His central point appears to be (his shout, not mine) THIS MAY IMPLY
THAT THAT THERE ARE SOME POINTS ON OUR CURVE THAT NO COMBINATION OF
EXOGENOUS-VARIABLE SETTINGS COULD EVER GET US TO. BUT SO WHAT? SUCH POINTS
WILL NOT BE MISLEADING, BECAUSE THEY WILL NEVER BE SELECTED AS PART OF THE
MODEL'S SOLUTION. THIS IS NO DIFFERENT WITH THE AGGREGATE DEMAND CURVE ... IN GENERAL, NOTHING [would happen to AS if P were cut in half, M held constant] ... THE MODELS ARE CONSTRUCTED ON THE BASIS OF ASSUMING THAT SUCH ISOLATION [of AD and AS curves] IS EFFECTIVE IN A (sic) PARTICULAR CASES.
The textbooks mislead students because a "solution" which involves an instantaneous doubling of M/P would be non-sustainable (forces would be set up to push the economy away from that position).
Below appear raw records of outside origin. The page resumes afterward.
-- ==== Sys2Proof/Safety.lean ====
section
/-! DEFINITION. Safety.lean: the terms in which statements about the block are made: its invariants, commands by their forms, and when a command runs. -/

namespace Sys2Proof.Machine

/-! ### Invariants -/

/-- The event FIFO, and the record kept while ACTIVATING, hold at most 1,024 entries (R55, R509). -/
def Io.fifoOk (io : Io) : Prop := io.evts.length ≤ evtCapacity ∧ io.held.length ≤ evtCapacity

/-- MARK_HIT is latched whenever the watermark condition holds (R58). -/
def Io.markOk (io : Io) : Prop := io.markCond = true → io.markHit = true

/-- The commands consumed and not completed, with the completions not yet read, are at most 64: no completion is ever lost (R46). -/
def Io.roomOk (io : Io) : Prop := io.outstanding ≤ 64

/-- At most 64 entries lie between CMD_HEAD and CMD_TAIL (R41, R45). -/
def Io.ringOk (io : Io) : Prop := (io.cmdTail - io.cmdHead).toNat ≤ 64

/-- The memories keep their canonical form. -/
def State.memOk (s : State) : Prop := s.mem.wf = true ∧ s.io.cmdRing.wf = true ∧ s.io.cplRing.wf = true

/-- Every stored parameter has a value of its range (R486). -/
def State.paramsOk (s : State) : Prop := s.par.legal = true

/-! ### Kinds of row -/

/-- What a row is: a mailbox command; a row of the host's own accesses, of the rings and of the snapshots; a loss of supply, after which the time base
starts again; another reset; or an event of the device. -/
inductive Kind where
  | command | access | supply | reset | event
  deriving DecidableEq, Repr

def kindOf : Instr → Kind
  | .cmdTailWrite _ _ => .access
  | .commandConsume => .access
  | .cplHeadWrite _ _ => .access
  | .mbxPortWrite _ _ => .access
  | .portDropWrite _ _ _ => .access
  | .evtMarkWrite _ _ => .access
  | .evtRunWrite _ _ => .access
  | .markHitClear _ => .access
  | .evtPopWrite _ _ => .access
  | .intEnableWrite _ _ => .access
  | .registerWrite _ _ _ => .access
  | .debugWindowFaultAccess _ _ _ => .access
  | .bar2OffStackAccess _ _ _ => .access
  | .msixMessageSend _ _ => .access
  | .mgpWriteTransaction _ _ => .access
  | .mgpReadTransaction _ _ => .access
  | .responderComplete => .access
  | .powerOnReset _ => .supply
  | .uvloShutdown _ => .supply
  | .overvoltageShutdown _ => .supply
  | .overvoltageRestart _ => .supply
  | .pwrwarnAssert _ => .event
  | .pwrwarnRelease _ => .event
  | .currentLimitEngage _ => .event
  | .currentLimitRelease _ => .event
  | .currentLimitDrop _ => .event
  | .sysrstAssert => .reset
  | .sysrstRelease => .event
  | .sysResetDelayExpiry => .reset
  | .bootRomRun _ => .event
  | .pcieReset => .access
  | .watchdogExpiry => .event
  | .frelvoMemoryUe => .event
  | .frelvoRestartReady => .event
  | .wakeMgpMatch _ => .reset
  | .wakePin => .reset
  | .queuedDoldrumsEntry => .event
  | .squallDroop _ _ => .event
  | .squallRestore => .event
  | .thermalSample _ _ _ _ _ => .event
  | .throttleHoldExpiry => .event
  | .hwThermalShutdown => .reset
  | .thermalRestart => .reset
  | .boostWindowSpent => .event
  | .seamFlitRetry _ _ => .event
  | .seamWindowEnd _ => .event
  | .cmdSysInfo _ => .command
  | .cmdSysReset _ => .command
  | .cmdParamSet _ => .command
  | .cmdParamGet _ => .command
  | .cmdPowerState _ _ => .command
  | .cmdDomainSet _ => .command
  | .cmdPowerStatus _ => .command
  | .cmdCarrierSet _ => .command
  | .cmdCarrierRecover _ _ => .command
  | .cmdTxEnable _ => .command
  | .txFramerStart _ => .event
  | .txRampEnd _ => .event
  | .cmdTxMute _ => .command
  | .cmdTxCoefLoad _ => .command
  | .cmdTxStatus _ => .command
  | .cmdCpSpi _ _ => .command
  | .txokLow _ => .event
  | .txokHigh _ => .event
  | .interlockAutoClear _ => .event
  | .presHigh _ => .event
  | .txClockUnlock _ => .event
  | .txClockRelock _ => .event
  | .txClipWindow _ _ _ => .event
  | .pilotSeedReload _ => .event
  | .txXfadeEnd _ _ => .event
  | .cmdCdReach _ => .command
  | .cmdLastStatus _ => .command
  | .rxLosDeclare _ => .event
  | .rxLosClear _ => .event
  | .adcClipWindow _ _ _ => .event
  | .lastLoadEnd _ => .event
  | .shadowSwitch _ => .event
  | .lastReallocate _ => .event
  | .cdSearchEnd _ _ => .event
  | .cdTrimUpdate _ _ => .event
  | .cmdRxStatus _ => .command
  | .cmdRxReacquire _ => .command
  | .cmdRxNlcLoad _ => .command
  | .acqStart _ => .event
  | .candidateLoadEnd _ => .event
  | .coarseEnd _ _ _ => .event
  | .preconvergeEnd _ => .event
  | .pilotSyncEnd _ => .event
  | .rxLock _ => .event
  | .acqStateTimeout _ => .event
  | .acqWaitEnd _ => .event
  | .lossOfLock _ _ => .event
  | .pilotSeedRepeat _ _ => .event
  | .cycleSlip _ => .event
  | .cycleSlipWindow _ _ => .event
  | .qualityWindow _ _ => .event
  | .nlcTrainStart _ => .event
  | .nlcTrainEnd _ _ _ _ => .event
  | .nlcXfadeEnd _ => .event
  | .cmdCalRun _ _ => .command
  | .cmdCalStatus _ => .command
  | .calRoundTrigger _ => .event
  | .calFsChangeTrigger _ => .event
  | .calRoundEnd _ _ => .event
  | .calApplyEnd _ => .event
  | .dacInitCalEnd _ _ => .event
  | .cmdFecStatus _ => .command
  | .cmdFecInject _ => .command
  | .fecInjectTick _ => .event
  | .fecInjectEnd _ => .event
  | .fecBlockLock _ => .event
  | .fecLossOfBlockLock _ _ => .event
  | .fecDegWindow _ _ => .event
  | .fecUncorrBlock _ => .event
  | .cmdBundleCreate _ => .command
  | .cmdBundleDelete _ => .command
  | .cmdBundleEnable _ => .command
  | .bundleBoundaryApply _ => .event
  | .bundleDrainEnd _ _ => .event
  | .cmdFrmStatus _ => .command
  | .cmdChanStatus _ => .command
  | .cmdFrmTti _ => .command
  | .inFrameDeclare _ => .event
  | .falseCandidate _ => .event
  | .lofDeclare _ => .event
  | .mfAlign _ _ => .event
  | .oomDeclare _ => .event
  | .lomDeclare _ => .event
  | .ttiAccept _ _ => .event
  | .sbdiRxChange _ _ => .event
  | .pathDefectChange _ _ => .event
  | .consequentActionEnd _ => .event
  | .rsFieldsAccept _ _ => .event
  | .rsCountdownTick _ => .event
  | .cmdRateStep _ _ => .command
  | .cmdRateStatus _ => .command
  | .cmdRateElastic _ => .command
  | .rsReqRx _ _ => .event
  | .rsAckRx _ => .event
  | .rsNakRx _ => .event
  | .rsCommitRx _ => .event
  | .rsAbortRx _ => .event
  | .rsAckTimeout _ => .event
  | .rsThrottleDone _ => .event
  | .rsThrottleTimeout _ => .event
  | .rsTxSwitch _ => .event
  | .rsRxSwitch _ => .event
  | .rsSplitTimeout _ => .event
  | .ratePolicyDecision _ => .event
  | .cmdProtCreate _ => .command
  | .cmdProtDelete _ => .command
  | .cmdProtArm _ => .command
  | .cmdProtSwitch _ => .command
  | .cmdProtStatus _ => .command
  | .protAlign _ _ _ _ => .event
  | .protHoldoffExpiry _ _ _ => .event
  | .protWtrExpiry _ => .event
  | .protLegReturn _ _ _ _ _ _ => .event
  | .cmdEthPortCreate _ => .command
  | .cmdEthPortDelete _ => .command
  | .cmdEthPortEnable _ => .command
  | .cmdEthPortStatus _ => .command
  | .cmdLaneStatus _ => .command
  | .cmdLaneTest _ => .command
  | .laneLosChange _ _ => .event
  | .laneCdrLock _ => .event
  | .laneAdaptEnd _ => .event
  | .laneFomWindow _ _ => .event
  | .ethPortStateChange _ _ _ _ => .event
  | .ethFrameRx _ _ _ => .event
  | .ethFrameTx _ _ _ => .event
  | .gfpLossOfDelineation _ => .event
  | .csfFrameTimer _ => .event
  | .csfFrameRx _ _ => .event
  | .clientFaultRx _ _ => .event
  | .prbsCheckerLock _ _ => .event
  | .prbsCheckerLoss _ => .event
  | .srefLoss _ => .event
  | .srefReturn _ => .event
  | .cmdStitchPortCreate _ => .command
  | .cmdStitchPortDelete _ => .command
  | .cmdStitchPortEnable _ => .command
  | .cmdStitchFlow _ => .command
  | .cmdStitchStatus _ => .command
  | .stitchLanesLocked _ => .event
  | .stitchTrainingCwRx _ _ _ => .event
  | .stitchTuneDone _ _ => .event
  | .stitchPeerReady _ => .event
  | .stitchAlignDone _ => .event
  | .stitchCodewordLockLoss _ _ => .event
  | .stitchCellRx _ _ _ => .event
  | .stitchCellTx _ _ _ _ => .event
  | .stitchSyncTimer _ _ => .event
  | .stitchProbeTimer _ => .event
  | .stitchRetrainTimer _ => .event
  | .cmdKeyLoad _ => .command
  | .cmdKeyActivate _ => .command
  | .cmdKeyErase _ => .command
  | .cmdKeyStatus _ => .command
  | .cmdKekLoad _ => .command
  | .cmdCryptoJob _ => .command
  | .cmdCryptoCancel _ => .command
  | .keyNearLimitReached _ _ => .event
  | .keyLimitExpiry _ _ => .event
  | .multiframeAuthCheck _ _ => .event
  | .cryptoJobStart => .event
  | .cryptoJobEnd _ => .event
  | .keySlotUe _ _ => .event
  | .cmdEngLoad _ => .command
  | .cmdEngStart _ => .command
  | .cmdEngStop _ => .command
  | .cmdEngUnload _ => .command
  | .cmdEngMsg _ => .command
  | .cmdEngStatus _ => .command
  | .cmdEngArray _ => .command
  | .engProgramFault _ _ _ => .event
  | .engTileEndStop _ => .event
  | .sysRunPlace => .event
  | .sysRunWaitExpiry _ => .event
  | .symbolCaptureRequest _ _ => .event
  | .symbolCaptureEnd _ => .event
  | .engTxTableCommit _ _ _ _ => .event
  | .engCounterRead _ _ => .event
  | .engUserRaise _ _ => .event
  | .cmdTimRefCfg _ => .command
  | .cmdTimRefQl _ => .command
  | .cmdTimSelect _ => .command
  | .cmdTimPhaseStep _ => .command
  | .cmdTimOutCfg _ => .command
  | .cmdTimStatus _ => .command
  | .refActivityLoss _ => .event
  | .refActivityReturn _ => .event
  | .refFreqMeasure _ => .event
  | .refWtrExpiry _ => .event
  | .dpllLock => .event
  | .holdoverExpiry => .event
  | .ppsinEdge _ _ _ _ => .event
  | .ppsinLoss _ => .event
  | .xoFail _ _ => .event
  | .cmdSenseCoefLoad _ => .command
  | .cmdSenseStatus _ => .command
  | .telemetryRecord _ _ _ _ => .event
  | .senseXfadeEnd _ => .event
  | .frontWindow _ _ _ _ _ => .event
  | .frontClearHold _ _ => .event
  | .cmdHkCfg _ => .command
  | .cmdHkRead _ => .command
  | .cmdHkCal _ _ => .command
  | .hkWarmupEnd _ => .event
  | .hkConversion _ _ _ => .event
  | .hkSelfcheck _ _ _ => .event
  | .cmdBrzTxEnable _ => .command
  | .cmdBrzSend _ => .command
  | .cmdBrzRecv _ => .command
  | .cmdBrzStatus _ => .command
  | .brzRampEnd _ => .event
  | .brzPacketTxStart _ => .event
  | .brzPacketTxEnd _ => .event
  | .brzPreambleDetect _ _ _ => .event
  | .brzSyncFound _ _ => .event
  | .brzSyncTimeout _ _ => .event
  | .brzPacketRxEnd _ _ _ _ _ => .event
  | .cmdCntRead _ => .command
  | .cmdCntSelect _ => .command
  | .cmdCntClear _ => .command
  | .snapRunWrite _ _ => .access
  | .snapDmaEnWrite _ _ => .access
  | .snapTrigWrite _ _ => .access
  | .snapshotStrobe => .access
  | .snapshotDumpEnd _ => .access
  | .cmdSecStatus _ => .command
  | .cmdFwStage _ _ => .command
  | .cmdFwActivate _ => .command
  | .activationReady => .event
  | .activationFallback => .event
  | .cmdSecAttest _ => .command
  | .cmdSecSvnCommit _ _ => .command
  | .cmdSecEnroll _ _ => .command
  | .cmdSecRead _ => .command
  | .cmdMemStatus _ => .command
  | .cmdMemRetire _ => .command
  | .cmdMemBist _ _ => .command
  | .dramCorrectableError _ _ _ _ _ => .event
  | .dramUncorrectableError _ _ _ _ _ => .event
  | .cfgParityError _ _ _ _ _ _ => .event
  | .dataParityError _ _ _ _ _ => .event
  | .scrubPassEnd _ => .event
  | .restripeEnd => .event
  | .bufRingOverflow _ _ => .event
  | .unknownOpcode _ _ => .command
  | .laneCdrLockLoss _ => .event
  | .csfHoldExpiry _ _ => .event
  | .gfpDelineationGain _ => .event
  | .boostWindowFree => .event
  | .holdoverHistoryReady => .event
  | .missedSwitchRetry _ => .event
  | .bar2HostWrite _ _ => .access
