/-! ### Breeze -/

/-- R432 to R443: the Breeze commands in the cases written out, their effect and refusals; tone, packets and the receiver's contexts. -/
def Obligations.BreezeRows : Prop :=
  ∀ (s : State), let d := s.dev
    (∀ (e : CmdEntry) (s1 : State), let n := u8 e 0; let b := d.brz n
      (Runs formBrzTxEnable e s s1 → d.inService = true → ∀ p : OpPoint, (d.rx n).op = some p → p.profile = 0 →
        (d.domOn n = false → n < 4 → exec (.cmdBrzTxEnable e) s = .next (s1.refuses formBrzTxEnable e .domainOff 0)) ∧
        (d.domOn n = true → b.tone = .rampUp ∨ b.tone = .rampDown → exec (.cmdBrzTxEnable e) s = .next (s1.refuses formBrzTxEnable e .busy 0)) ∧
        (d.domOn n = true → b.tone = .off → b.en = false → bitAt (u8 e 1) 0 = true → s.par.on (pBrzTxMode + n) = false →
          (d.brzOutput n = true → exec (.cmdBrzTxEnable e) s = .next (s1.starts formBrzTxEnable e (s.par.nat (pBrzRamp + n) * ms + ms)
            (d.updBrz n fun b => { b with en := true }))) ∧
          (d.brzOutput n = false → exec (.cmdBrzTxEnable e) s = .next (s1.completes formBrzTxEnable e [] (d.updBrz n fun b => { b with en := true })))) ∧
        (d.domOn n = true → b.tone = .on → b.en = true → bitAt (u8 e 1) 0 = false → b.queue = [] → exec (.cmdBrzTxEnable e) s =
          .next (s1.starts formBrzTxEnable e (134 * ms) (Dev.updBrz (d.updBrz n fun b => { b with queue := [] }) n fun b => { b with en := false, disabling := true })))) ∧
      (Runs formBrzTxEnable e s s1 → d.inService = true → d.domOn n = true → (d.rx n).op = none →
        exec (.cmdBrzTxEnable e) s = .next (s1.refuses formBrzTxEnable e .sequence 0)) ∧
      (Runs formBrzSend e s s1 →
        (d.domState n = .off → exec (.cmdBrzSend e) s = .next (s1.refuses formBrzSend e .domainOff 0)) ∧
        (d.domState n ≠ .off → b.en = false → exec (.cmdBrzSend e) s = .next (s1.refuses formBrzSend e .sequence 0)) ∧
        (∀ p : OpPoint, (d.rx n).op = some p → p.profile = 0 → d.domState n ≠ .off → b.en = true → 4 ≤ b.queue.length → exec (.cmdBrzSend e) s = .next (s1.refuses formBrzSend e .busy 0)) ∧
        (∀ p : OpPoint, (d.rx n).op = some p → p.profile = 0 → d.domState n ≠ .off → b.en = true → b.queue.length < 4 → exec (.cmdBrzSend e) s = .next (s1.completes formBrzSend e []
          (d.updBrz n fun b => { b with queue := b.queue ++ [⟨u16 e 2, ((payload e).drop 4).take (u8 e 1)⟩] })))) ∧
      (Runs formBrzRecv e s s1 → (b.holds (u32 e 2) = false → exec (.cmdBrzRecv e) s = .next (s1.refuses formBrzRecv e .badParam 10)) ∧
        (b.holds (u32 e 2) = true → exec (.cmdBrzRecv e) s = .next (s1.completes formBrzRecv e (s.mem.readAll (brzOffset n (u32 e 2) + 48 * u8 e 1) 48) d))) ∧
      (Runs formBrzStatus e s s1 → d.domOn n = false → exec (.cmdBrzStatus e) s = .next (s1.refuses formBrzStatus e .domainOff 0)) ∧
      (Runs formBrzStatus e s s1 → d.domOn n = true → ∃ r, exec (.cmdBrzStatus e) s = .next (s1.completes formBrzStatus e r d) ∧
        bitAt (leNat r) 0 = (b.en || b.disabling) ∧ bitsAt (leNat r) 1 2 = b.tone.code ∧ bitsAt (leNat r) 3 3 = b.queue.length % 8 ∧
        bitsAt (leNat r) 32 32 = b.wrSeq % 2 ^ 32 ∧ bitsAt (leNat r) 96 32 = d.counter (ctrBrz 0 n) % 2 ^ 32)) ∧
    (∀ c : Fin 4, let n : Nat := c; let b := d.brz n
      (b.tone = .rampUp → exec (.brzRampEnd c) s = .next (s.commit (Dev.finish (d.updBrz n fun b => { b with tone := .on }) 0x0C01 n .ok 0 []))) ∧
      (b.tone = .rampDown → b.disabling = true → exec (.brzRampEnd c) s = .next (s.commit
        (Dev.finish (d.updBrz n fun b => { b with tone := .off, disabling := false }) 0x0C01 n .ok 0 []))) ∧
      (∀ p ps, b.tone = .on → b.queue = p :: ps → d.brzOutput n = true → s.par.on (pBrzTxMode + n) = false → exec (.brzPacketTxStart c) s = .next (s.commit
        (d.updBrz n fun b => { b with tone := .sending, queue := ps, cur := some p, txCfg := s.env.brzTx n, line := brzLine (s.env.brzTx n) p.data }))) ∧
      (∀ p, b.cur = some p → exec (.brzPacketTxEnd c) s = .next (s.commit (Dev.raise (Dev.count (d.updBrz n fun b => { b with
        cur := none, line := [], tone := if s.par.on (pBrzTxMode + n) then .rampDown else .on }) (ctrBrz 5 n) 1) .breezeTxDone n [(2, p.tag)]))) ∧
      (∀ h : BrzHeard, h.level.toNat < s.par.nat (pBrzRxMin + n) → exec (.brzPreambleDetect c 0 h) s = .next (s.commit d)) ∧
      (∀ h : BrzHeard, let level := h.level.toNat;
        d.brzListens s.env n = true → (h.tone - 1000 * (b.rxCfg.freq : Int)).natAbs ≤ 1000 → s.par.nat (pBrzRxMin + n) ≤ level → b.ctx0 = .listening →
        (h.symbols = (List.range 16).map (preambleSymbol b.rxCfg.rate) ∨ h.symbols = (List.range 16).map fun i => preambleSymbol b.rxCfg.rate (i + 1)) →
        (b.ctx1 = .listening → exec (.brzPreambleDetect c 0 h) s = .next (s.commit (d.updBrz n fun b => { b with ctx0 := .sync s.now level false }))) ∧
        (∀ other cap, b.ctx1 = .recv other cap → sixDbAbove level other = true → exec (.brzPreambleDetect c 0 h) s = .next (s.commit
          (Dev.count (d.updBrz n fun b => { b with ctx0 := .sync s.now level true, ctx1 := .listening }) (ctrBrz 2 n) 1))) ∧
        (∀ other cap, b.ctx1 = .recv other cap → sixDbAbove level other = false → exec (.brzPreambleDetect c 0 h) s = .next (s.commit
          (d.count (ctrBrz 4 n) 1)))) ∧
      (∀ (since level : Nat) (cap : Bool) (last : BitVec 32), b.ctx0 = .sync since level cap → b.ctx1 = .listening →
        let errors := countTrue (List.zipWith xor (natBits 32 last.toNat) (natBits 32 b.rxCfg.sync))
        let inTime := (s.now - since) * brzSymbolRate b.rxCfg.rate ≤ 64 * 10000000
        (errors ≤ 2 → inTime → exec (.brzSyncFound c ⟨0, last⟩) s = .next (s.commit (d.updBrz n fun b => { b with ctx0 := .recv level cap }))) ∧
        (2 < errors ∨ ¬ inTime → exec (.brzSyncFound c ⟨0, last⟩) s = .next (s.commit d))) ∧
      (∀ since level cap, b.ctx1 = .sync since level cap → exec (.brzSyncTimeout c 1) s = .next (s.commit
        (Dev.count (d.updBrz n fun b => { b with ctx1 := .listening }) (ctrBrz 3 n) 1))) ∧
      (∀ (level : Nat) (cap : Bool) (bytes : List Byte) (r f : Int), b.ctx0 = .recv level cap → let len := fieldAt bytes 0 1; let body := padTo (1 + len) bytes
        (len = 0 ∨ 64 < len ∨ beNat (padTo 2 (bytes.drop (1 + len))) ≠ brzCrc body → exec (.brzPacketRxEnd c 0 bytes r f) s = .next (s.commit
          (Dev.count (d.updBrz n fun b => { b with ctx0 := .listening }) (ctrBrz 1 n) 1))) ∧
        (0 < len → len ≤ 64 → beNat (padTo 2 (bytes.drop (1 + len))) = brzCrc body → d.anyStack = true → exec (.brzPacketRxEnd c 0 bytes r f) s = .next (s.commit
          (Dev.raise (Dev.count (Dev.updBrz (Dev.emit (d.updBrz n fun b => { b with ctx0 := .listening })
            (.dram (brzOffset n b.wrSeq) (brzEntry (b.wrSeq % 2 ^ 32) len b.rxCfg.rate level s.now cap r f (body.drop 1)))) n fun b =>
              { b with wrSeq := b.wrSeq + 1, level := level }) (ctrBrz 0 n) 1) .breezeRx n [(4, (b.wrSeq % 2 ^ 32 : Nat)), (1, len), (2, level)])))))
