theorem State.Ok.snapStrobe {s : State} (k : s.Ok) : (snapStrobe s).Ok := by
  unfold Machine.snapStrobe; split
  · exact k
  · split
    · exact k.snapSkip
    · exact k.snapBegin _

theorem State.Ok.snapTrig {s : State} (k : s.Ok) : (snapTrig s).Ok := by
  unfold Machine.snapTrig; split
  · exact k.snap _
  · split
    · exact k.snapSkip
    · exact k.snapBegin _

theorem snapWrite_wf (x : SnapDump) (late : Bool) (m : Mem) (h : m.wf = true) : (snapWrite x late m).wf = true := by
  simp only [snapWrite]
  have step : ∀ (l : List SnapCell) (m : Mem), m.wf = true →
      (l.foldl (fun (m : Mem) c => Mem.writeAll m (snapOffset x.seq + 8 * c.slot) (cntEntry c.v c.ovf c.off)) m).wf = true := by
    intro l
    induction l with
    | nil => exact fun m h => h
    | cons c l ih => exact fun m h => ih _ (Mem.wf_writeAll _ _ _ h)
  exact step _ _ (Mem.wf_writeAll _ _ _ (Mem.wf_filter _ _ h))

theorem State.Ok.ofMem {s : State} (k : s.Ok) (m : Mem) (h : m.wf = true) : State.Ok { s with mem := m } :=
  ⟨⟨h, k.mem.2⟩, k.evt, k.room, k.par⟩

theorem State.Ok.snapEnd {s : State} (k : s.Ok) (ok : Bool) : (snapEnd ok s).Ok := by
  simp only [Machine.snapEnd]
  split
  · exact k
  · rename_i x hx
    split
    · exact k.snap _
    · exact (((k.ofMem _ (snapWrite_wf _ _ _ k.mem.1)).snap _).raiseInt intSnapshot)

theorem State.Ok.writeSnapCtrl {s : State} (k : s.Ok) (v : Word) : (s.writeSnapCtrl v).Ok := by
  simp only [State.writeSnapCtrl]
  have h := k.snap { s.io.snap with run := v.getLsbD 0, dmaEn := v.getLsbD 1 && decide (2 ≤ s.io.snap.dmaCount.toNat) }
  split
  · exact h.snapTrig
  · exact h

theorem State.Ok.busWrite {s : State} (k : s.Ok) (via : Via) (off : Nat) (v : Word) : (s.busWrite via off v).Ok := by
  unfold State.busWrite
  split
  · exact k
  · split
    · exact k.good _ (Io.writePort_good _ _ _)
    · split
      · exact k.good _ (Io.guarded_good _ _ _ (Io.writeReg_good _ _ _ _))
      · split
        · exact k.writeSnapCtrl _
        · split
          · exact k.snap _
          · split
            · exact k.good _ (Io.accessFault_good _ _ _)
            · exact k.good _ (Io.writeReg_good _ _ _ _)

theorem State.Ok.busWriteWords (n : Nat) : ∀ (off : Nat) (bs : List Byte) (s : State), s.Ok → (State.busWriteWords n off bs s).Ok := by
  induction n with
  | zero => exact fun _ _ _ k => k
  | succ n ih => exact fun off bs s k => ih _ _ _ (k.busWrite _ _ _)

theorem State.Ok.busRead {s : State} (k : s.Ok) (off : Nat) : (s.busRead off).2.Ok := by
  unfold State.busRead
  split
  · exact k
  · split
    · exact k
    · split
      · exact k.good _ (Io.accessFault_good _ _ _)
      · exact k.ofDev _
Not only would such points "never be selected as part of the model's solution" they are not a sensible way to think about macro. Therefore the textbooks should only derive an AD curve that corresponds to feasible M/P levels (or label the non-feasible sections, not AD, but MADD, Macroeconomic Attention Deficit Disorder, or "gravity-defying science fiction").
Are textbook writers entitled to assume that AD and AS curves have an independent existence? It certainly complicated matters to assume otherwise (e.g. SRPC and LRPC curves in hysteresis models); but since M is held constant as P changes along only one of these 2 curves (AD but not necessarily AS), those who think it is legitimate to derive AD curve with fantasy levels of M/P invite the question: what would happen to AS if the "solution" occured in one of the MADD zones?
Such AD "always and everywhere legitimate" advocates also invite questions about the second-round expectational feedback consequences (for an AS curve) of an AS shock (a new M/P associated with the new AD=AS "solution").